Из брусчатки часто торчала трава. Велосипед трясло так, что звонок протестующе подзынькивал. Я без труда нашел нужный дом – с полукруглой жестянкой номера под зеленой от мха крышей. Взял коробку с «живым грузом», невесомую и тихую. Поднялся на разбитое крыльцо, постучал. С двери бесшумно осыпались хлопья краски – всех оттенков, какими в разные годы выкрашивали дерево. Мне никто не открыл. Наглухо занавешенные окна молчали. Постучал сильнее. Второй раз возвращаться на проклятую Концевую не хотелось. За дверью завозились.
– Это курьер, – представился я. – Вам посылка.
– Ах ты! – раздался приглушенный голос. – Подождите!
Последовал легкий шлепок. Потом еще один. Дверь мне не открывали. Крыльцо было такое трухлявое, что я постепенно проваливался, а может, врастал в его волокнистые недра, словно герой какого-нибудь поэтического народного сказания.
– Ау, – сказал я. – Откройте дверь.
– А так нельзя? – спросил голос. – Ну, оставить на крыльце?
– Ваша подпись, – терпеливо ответил я. – Откройте щелочку, я вам квитанцию просуну. Вы распишетесь, и я оставлю посылку где угодно.
За дверью опять завозились, как будто ловили кого-то. Шлепок, досадливый выдох, сдавленное ругательство. Змея, что ли, сбежала?

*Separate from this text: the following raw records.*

-- ==== Sys2Proof/Proofs/SlotTurns.lean ====
section
/-!
SUPPORT. The turn of one slot in an event that goes through all slots, and the voices that it passes by.
-/
namespace Sys2Proof.Machine
open Relation

/-! ## The voices that an event does not name -/

/-- A voice that an event passes by: it keeps its walk, on the FADE path its fade too, and IDLE it is untouched. -/
def bystander (v w : Voice) : Prop :=
  sameWalk v w ∧ (v.path = .fade → w.gainTarget = v.gainTarget ∧ w.rampLeft = v.rampLeft ∧ w.gainNow = v.gainNow) ∧
    (v.state = .idle → w = v)

theorem sameWalk.state {v w : Voice} (h : sameWalk v w) : w.state = v.state := by rw [h]
theorem sameWalk.cue {v w : Voice} (h : sameWalk v w) : w.cue = v.cue := by rw [h]
theorem sameWalk.path {v w : Voice} (h : sameWalk v w) : w.path = v.path := by rw [h]
theorem sameWalk.sounding {v w : Voice} (h : sameWalk v w) : w.sounding = v.sounding := by rw [h]; rfl
theorem sameWalk.unplayed {v w : Voice} (h : sameWalk v w) : w.unplayed = v.unplayed := by rw [h]; rfl

theorem sameWalk.refl (v : Voice) : sameWalk v v := rfl

theorem sameWalk.trans {u v w : Voice} (h : sameWalk u v) (k : sameWalk v w) : sameWalk u w := by
  unfold Machine.sameWalk at *
  rw [k, h]

theorem bystander.refl (v : Voice) : bystander v v := ⟨sameWalk.refl v, fun _ => ⟨rfl, rfl, rfl⟩, fun _ => rfl⟩

theorem bystander.trans {u v w : Voice} (h : bystander u v) (k : bystander v w) : bystander u w := by
  obtain ⟨hwalk, hfade, hidle⟩ := h
  obtain ⟨kwalk, kfade, kidle⟩ := k
  refine ⟨hwalk.trans kwalk, fun hp => ?_, fun hs => ?_⟩
  · obtain ⟨h1, h2, h3⟩ := hfade hp
    obtain ⟨k1, k2, k3⟩ := kfade (hwalk.path.trans hp)
    exact ⟨k1.trans h1, k2.trans h2, k3.trans h3⟩
  · exact (kidle (hwalk.state.trans hs)).trans (hidle hs)

theorem duckChanged_bystander (before : State) (c : CueRecord) (s : State) (i : Fin 16) :
    bystander (voiceOf s i) (duckChanged before c s i) := by
  refine ⟨(duckChanged_duckOnly before c s i).walk, fun hp => ?_, fun hs => duckChanged_of_idle hs⟩
  unfold duckChanged duckVoice
  dsimp only
  split
  · exact ⟨rfl, rfl, rfl⟩
  · exact ⟨rfl, rfl, rfl⟩

theorem duckChange_bystander (before : State) (c : CueRecord) (s : State) (j : Fin 16) :
    bystander (voiceOf s j) (voiceOf (duckChange before c s) j) := by
  rw [voiceOf_duckChange]
  exact duckChanged_bystander before c s j

/-- A cursor moved by a request that was placed (R54). -/
theorem bystander_of_cursor (v : Voice) (hs : v.state ≠ .idle) (cur : Option Cursor) (count : Word) :
    bystander v { v with cursor := cur, cursorCount := count } :=
  ⟨rfl, fun _ => ⟨rfl, rfl, rfl⟩, fun h => absurd h hs⟩

/-! ## One slot's turn -/

/-- What the turn of a slot leaves: it reaches nothing but the pool and the requests, takes entries from the top of the suspend
stack alone, and passes every other slot by. -/
structure SlotTurn (i : Fin 16) (s t : State) : Prop where
  frame : t = { s with pool := t.pool, fetch := t.fetch } := by rfl
  stack : t.pool.stack <:+ s.pool.stack := by exact List.suffix_refl _
  others : ∀ j, j ≠ i → bystander (voiceOf s j) (voiceOf t j)

theorem SlotTurn.refl (i : Fin 16) (s : State) : SlotTurn i s s := { others := fun _ _ => bystander.refl _ }

theorem SlotTurn.trans {i : Fin 16} {s t u : State} (h : SlotTurn i s t) (k : SlotTurn i t u) : SlotTurn i s u where
  frame := by rw [k.frame, h.frame]
  stack := k.stack.trans h.stack
  others j hj := (h.others j hj).trans (k.others j hj)

theorem SlotTurn.tables {i : Fin 16} {s t : State} (h : SlotTurn i s t) : t.tables = s.tables := by rw [h.frame]
theorem SlotTurn.outputs {i : Fin 16} {s t : State} (h : SlotTurn i s t) : t.outputs = s.outputs := by rw [h.frame]

theorem setVoice_turn (i : Fin 16) (v : Voice) (s : State) : SlotTurn i s (setVoice i v s) where
  others j hj := by
    rw [voiceOf_setVoice_other _ _ _ _ hj]
    exact bystander.refl _

theorem cancelRequest_turn (i j : Fin 16) (s : State) : SlotTurn i s (cancelRequest j s) where
  others _ _ := bystander.refl _

theorem duckChange_turn (i : Fin 16) (before : State) (c : CueRecord) (s : State) : SlotTurn i s (duckChange before c s) where
  frame := by rw [duckChange_poolOnly before c s]
  stack := by rw [duckChange_stack]
  others j _ := duckChange_bystander before c s j

theorem lowerDuck_turn (i : Fin 16) (c : CueRecord) (s : State) : SlotTurn i s (lowerDuck c s) where
  others _ _ := bystander.refl _

theorem raiseDuck_turn (i : Fin 16) (c : CueRecord) (s : State) : SlotTurn i s (raiseDuck c s) where
  others _ _ := bystander.refl _

theorem vacate_turn (i : Fin 16) (s : State) : SlotTurn i s (vacate i s) := by
  rw [vacate_eq]
  exact (setVoice_turn i _ s).trans ((cancelRequest_turn i i _).trans ((lowerDuck_turn i _ _).trans (duckChange_turn i _ _ _)))

theorem beginVoice_turn (i : Fin 16) (v : Voice) (s : State) : SlotTurn i s (beginVoice i v s) :=
  (setVoice_turn i v s).trans ((raiseDuck_turn i _ _).trans (duckChange_turn i _ _ _))

theorem resumeVoice_turn (i : Fin 16) (e : StackEntry) (s : State) : SlotTurn i s (resumeVoice i e s) := by
  rw [resumeVoice_eq]
  exact (beginVoice_turn i _ s).trans (setVoice_turn i _ _)

theorem withStack_turn (i : Fin 16) {l : List StackEntry} {s : State} (h : l <:+ s.pool.stack) :
    SlotTurn i s (withStack l s) where
  stack := h
  others _ _ := bystander.refl _

theorem offerSlot_turn (i : Fin 16) (s : State) : SlotTurn i s (offerSlot i s) := by
  rcases offerSlot_cases i s with ⟨-, h⟩ | ⟨e, above, rest, hstack, -, -, h⟩ <;> rw [h]
  · exact withStack_turn i (List.nil_suffix)
  · refine (withStack_turn i ?_).trans (resumeVoice_turn i e _)
    rw [hstack]
    exact ⟨above ++ [e], by simp⟩

theorem endVoice_turn (i : Fin 16) (s : State) : SlotTurn i s (endVoice i s) := (vacate_turn i s).trans (offerSlot_turn i _)

theorem releaseTail_turn (i : Fin 16) (s : State) : SlotTurn i s (releaseTail i s) := by
  unfold releaseTail
  dsimp only
  split
  · split
    · exact (setVoice_turn i _ s).trans (cancelRequest_turn i i _)
    · exact endVoice_turn i s
  · split
    · exact setVoice_turn i _ s
    · exact (setVoice_turn i _ s).trans (cancelRequest_turn i i _)
  · split
    · exact setVoice_turn i _ s
    · exact (setVoice_turn i _ s).trans (cancelRequest_turn i i _)
  · exact SlotTurn.refl i s
  · exact SlotTurn.refl i s

theorem releaseFade_turn (i : Fin 16) (s : State) : SlotTurn i s (releaseFade i s) := by
  unfold releaseFade
  dsimp only
  split
  · exact endVoice_turn i s
  · exact setVoice_turn i _ s
  · exact setVoice_turn i _ s
  · exact SlotTurn.refl i s
  · exact SlotTurn.refl i s

theorem releaseVoice_turn (mode : ReleaseMode) (i : Fin 16) (s : State) : SlotTurn i s (releaseVoice mode i s) := by
  cases mode with
  | tail => exact releaseTail_turn i s
  | fade => exact releaseFade_turn i s

theorem releaseByMode_turn (mode : Byte) (i : Fin 16) (s : State) : SlotTurn i s (releaseByMode mode i s) := by
  unfold releaseByMode
  split
  · exact releaseTail_turn i s
  · split
    · exact releaseFade_turn i s
    · split
      · exact endVoice_turn i s
      · exact releaseVoice_turn _ i s

/-! ## The turns of all slots -/

/-- A run of turns leaves a slot that has no turn in it a bystander. -/
theorem foldl_turns {f : State → Fin 16 → State} (hf : ∀ s i, SlotTurn i s (f s i)) : ∀ (l : List (Fin 16)) (s : State),
    (l.foldl f s = { s with pool := (l.foldl f s).pool, fetch := (l.foldl f s).fetch }) ∧
      (l.foldl f s).pool.stack <:+ s.pool.stack ∧
      ∀ j, j ∉ l → bystander (voiceOf s j) (voiceOf (l.foldl f s) j)
  | [], s => ⟨rfl, List.suffix_refl _, fun _ _ => bystander.refl _⟩
  | x :: l, s => by
    obtain ⟨hframe, hstack, hothers⟩ := foldl_turns hf l (f s x)
    have hx := hf s x
    rw [List.foldl_cons]
    refine ⟨?_, hstack.trans hx.stack, fun j hj => ?_⟩
    · rw [hframe, hx.frame]
    · exact (hx.others j (List.ne_of_not_mem_cons hj)).trans (hothers j (List.not_mem_of_not_mem_cons hj))

/-- The turn of a slot in a run of turns: the state in which it comes has passed the slot by, and so do the turns after it. -/
theorem foldl_turn_of_mem {f : State → Fin 16 → State} (hf : ∀ s i, SlotTurn i s (f s i)) : ∀ (l : List (Fin 16)) (s : State),
    l.Nodup → ∀ i ∈ l, ∃ u, u = { s with pool := u.pool, fetch := u.fetch } ∧ u.pool.stack <:+ s.pool.stack ∧
      bystander (voiceOf s i) (voiceOf u i) ∧ bystander (voiceOf (f u i) i) (voiceOf (l.foldl f s) i)
  | [], _, _, i, hi => absurd hi List.not_mem_nil
  | x :: l, s, hnodup, i, hi => by
    obtain ⟨hx, hl⟩ := List.nodup_cons.mp hnodup
    by_cases hix : i = x
    · subst hix
      exact ⟨s, rfl, List.suffix_refl _, bystander.refl _, (foldl_turns hf l (f s i)).2.2 i hx⟩
    · obtain ⟨u, hframe, hstack, hbefore, hafter⟩ :=
        foldl_turn_of_mem hf l (f s x) hl i ((List.mem_cons.mp hi).resolve_left hix)
      have hturn := hf s x
      refine ⟨u, ?_, hstack.trans hturn.stack, (hturn.others i hix).trans hbefore, hafter⟩
      rw [hframe, hturn.frame]

/-- The turn of a slot among the turns of all slots in ascending order. -/
theorem slots_turn {f : State → Fin 16 → State} (hf : ∀ s i, SlotTurn i s (f s i)) (s : State) (i : Fin 16) :
    ∃ u, u = { s with pool := u.pool, fetch := u.fetch } ∧ u.pool.stack <:+ s.pool.stack ∧
      bystander (voiceOf s i) (voiceOf u i) ∧ bystander (voiceOf (f u i) i) (voiceOf (slots.foldl f s) i) :=
  foldl_turn_of_mem hf slots s slots_nodup i (mem_slots i)

/-- An event that discards stack entries and then gives each slot that a test names its turn: the state in which a named slot's
turn comes, and the slots that are not named. -/
theorem swept_slot {named : State → Fin 16 → Bool} {act : State → Fin 16 → State} (hact : ∀ s i, SlotTurn i s (act s i))
    (test : StackEntry → Bool) {s : State} {i : Fin 16}
    (hnamed : ∀ u : State, u.tables = s.tables → u.outputs = s.outputs → sameWalk (voiceOf s i) (voiceOf u i) →
      named u i = named s i) :
    (named s i = true → ∃ u : State, u.tables = s.tables ∧ (∀ x ∈ u.pool.stack, x ∈ (purgeStack test s).pool.stack) ∧
      bystander (voiceOf s i) (voiceOf u i) ∧ bystander (voiceOf (act u i) i)
        (voiceOf (slots.foldl (fun t j => if named t j then act t j else t) (purgeStack test s)) i)) ∧
    (named s i = false → bystander (voiceOf s i)
      (voiceOf (slots.foldl (fun t j => if named t j then act t j else t) (purgeStack test s)) i)) := by
  have hturn : ∀ t j, SlotTurn j t (if named t j then act t j else t) := fun t j => by
    split
    · exact hact t j
    · exact SlotTurn.refl j t
  obtain ⟨u, hframe, hstack, hbefore, hafter⟩ := slots_turn hturn (purgeStack test s) i
  have htab : u.tables = s.tables := by rw [hframe]; rfl
  rw [hnamed u htab (by rw [hframe]; rfl) hbefore.1] at hafter
  refine ⟨fun hn => ⟨u, htab, fun _ hx => hstack.mem hx, hbefore, ?_⟩, fun hn => ?_⟩
  · rwa [if_pos hn] at hafter
  · rw [hn] at hafter
    exact hbefore.trans hafter

/-- Such an event reaches the pool and the requests alone, and keeps entries that it does not discard, from the bottom up. -/
theorem swept_reach {named : State → Fin 16 → Bool} {act : State → Fin 16 → State} (hact : ∀ s i, SlotTurn i s (act s i))
    (test : StackEntry → Bool) (s : State) (t : State)
    (ht : t = slots.foldl (fun t j => if named t j then act t j else t) (purgeStack test s)) :
    t = { s with pool := t.pool, fetch := t.fetch } ∧ t.pool.stack <:+ s.pool.stack.filter fun x => !test x := by
  have hturn : ∀ t j, SlotTurn j t (if named t j then act t j else t) := fun t j => by
    split
    · exact hact t j
    · exact SlotTurn.refl j t
  obtain ⟨hframe, hstack, -⟩ := foldl_turns hturn slots (purgeStack test s)
  subst ht
  exact ⟨hframe, hstack⟩

/-! ## Requests and grants (R54, R55) -/

theorem placeBlock_turn {i : Fin 16} {cur : Cursor} {s : State} (hs : (voiceOf s i).state ≠ .idle) :
    SlotTurn i s (placeBlock i (voiceOf s i) cur s) ∧
      bystander (voiceOf s i) (voiceOf (placeBlock i (voiceOf s i) cur s) i) := by
  unfold placeBlock
  dsimp only
  split
  · exact ⟨SlotTurn.refl i s, bystander.refl _⟩
  · refine ⟨{ others := fun j hj => ?_ }, ?_⟩
    · rw [voiceOf_setVoice_other _ _ _ _ hj]
      exact bystander.refl _
    · rw [voiceOf_setVoice_same]
      obtain ⟨count, hw⟩ := catchUp_altered (voiceOf s i) cur
      rw [hw]
      exact bystander_of_cursor _ hs _ _

theorem placeRequest_turn (i : Fin 16) (s : State) : SlotTurn i s (placeRequest i s) ∧
    bystander (voiceOf s i) (voiceOf (placeRequest i s) i) := by
  unfold placeRequest
  dsimp only
  split
  · exact ⟨SlotTurn.refl i s, bystander.refl _⟩
  · next h =>
    simp only [Bool.or_eq_true, decide_eq_true_eq, not_or] at h
    split
    · exact ⟨SlotTurn.refl i s, bystander.refl _⟩
    · exact placeBlock_turn h.1.1

theorem grant_turn (i : Fin 16) (s : State) : SlotTurn i s (grant s) where
  frame := by
    unfold grant
    split
    · rfl
    · split <;> rfl
  stack := by
    unfold grant
    split
    · exact List.suffix_refl _
    · split <;> exact List.suffix_refl _
  others j _ := by
    have hv : voiceOf (grant s) j = voiceOf s j := by
      unfold grant
      split
      · rfl
      · split <;> rfl
    rw [hv]
    exact bystander.refl _

theorem voiceOf_grant (s : State) (i : Fin 16) : voiceOf (grant s) i = voiceOf s i := by
  unfold grant
  split
  · rfl
  · split <;> rfl

/-- The requests placed at the end of an event, and the grant, pass every voice by. -/
theorem fetchSettle_passes (s : State) (i : Fin 16) : bystander (voiceOf s i) (voiceOf (fetchSettle s) i) := by
  obtain ⟨u, -, -, hbefore, hafter⟩ := slots_turn (fun t j => (placeRequest_turn j t).1) s i
  rw [fetchSettle, voiceOf_grant]
  exact hbefore.trans ((placeRequest_turn i u).2.trans hafter)

theorem fetchSettle_poolFetch (s : State) :
    fetchSettle s = { s with pool := (fetchSettle s).pool, fetch := (fetchSettle s).fetch } := by
  have h := (foldl_turns (fun t j => (placeRequest_turn j t).1) slots s).1
  have hg := (grant_turn 0 (slots.foldl (fun t i => placeRequest i t) s)).frame
  rw [fetchSettle, hg, h]

theorem fetchSettle_stack (s : State) : (fetchSettle s).pool.stack = s.pool.stack := by
  have hgrant : ∀ u : State, (grant u).pool.stack = u.pool.stack := fun u => by
    unfold grant
    split
    · rfl
    · split <;> rfl
  have hplace : ∀ (u : State) (i : Fin 16), (placeRequest i u).pool.stack = u.pool.stack := fun u i => by
    unfold placeRequest placeBlock
    dsimp only
    split
    · rfl
    · split
      · rfl
      · split <;> rfl
  have hfold : ∀ (l : List (Fin 16)) (u : State), (l.foldl (fun t i => placeRequest i t) u).pool.stack = u.pool.stack := by
    intro l
    induction l with
    | nil => exact fun _ => rfl
    | cons x l ih => exact fun u => (ih _).trans (hplace u x)
  rw [fetchSettle, hgrant, hfold]

end Sys2Proof.Machine
end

Меня вдруг пробил озноб: а что в коробке? Неужто я с какой-нибудь крошечной гадючкой по городу мотаюсь? От Очкарика можно ожидать любой подлости. А уж сколько разномастных чудиков в этом городе – знают только курьеры. Как-то привез одному коробку. На вид – обычный парень лет двадцати пяти, из тех, кто скорее пропустит Второе пришествие, чем тренировку в спортзале. Он обрадовался, распечатал коробку прямо при мне и давай примерять женские босоножки на каблуке. С ума сойти.
Вообще-то, я только так говорю: с ума сойти. На самом деле, редко удивляюсь чему-то по-настоящему, от души. Не знаю, почему. Лиза говорила: «Ты либо деревянный болванчик без глаз и ушей, либо великий мудрец». «Болванчик – понятно, – говорил я. – А почему мудрец?» «Потому что, – говорила Лиза, – то, что кажется удивительным одним людям, на другом уровне сознания – ясно как Божий день. Ты разве этого не замечаешь, взрослея?»
Дверь приоткрылась. Рука схватила меня и втолкнула в дом. После яркого солнечного света, растапливавшего улицу со всех сторон, перед глазами заплясали цветные пятна. Не сразу я сообразил, что это не пятна, а бабочки. Они носились встревоженно по всему дому, как ожившее видение импрессиониста: причудливые и случайные брызги красок с кисти.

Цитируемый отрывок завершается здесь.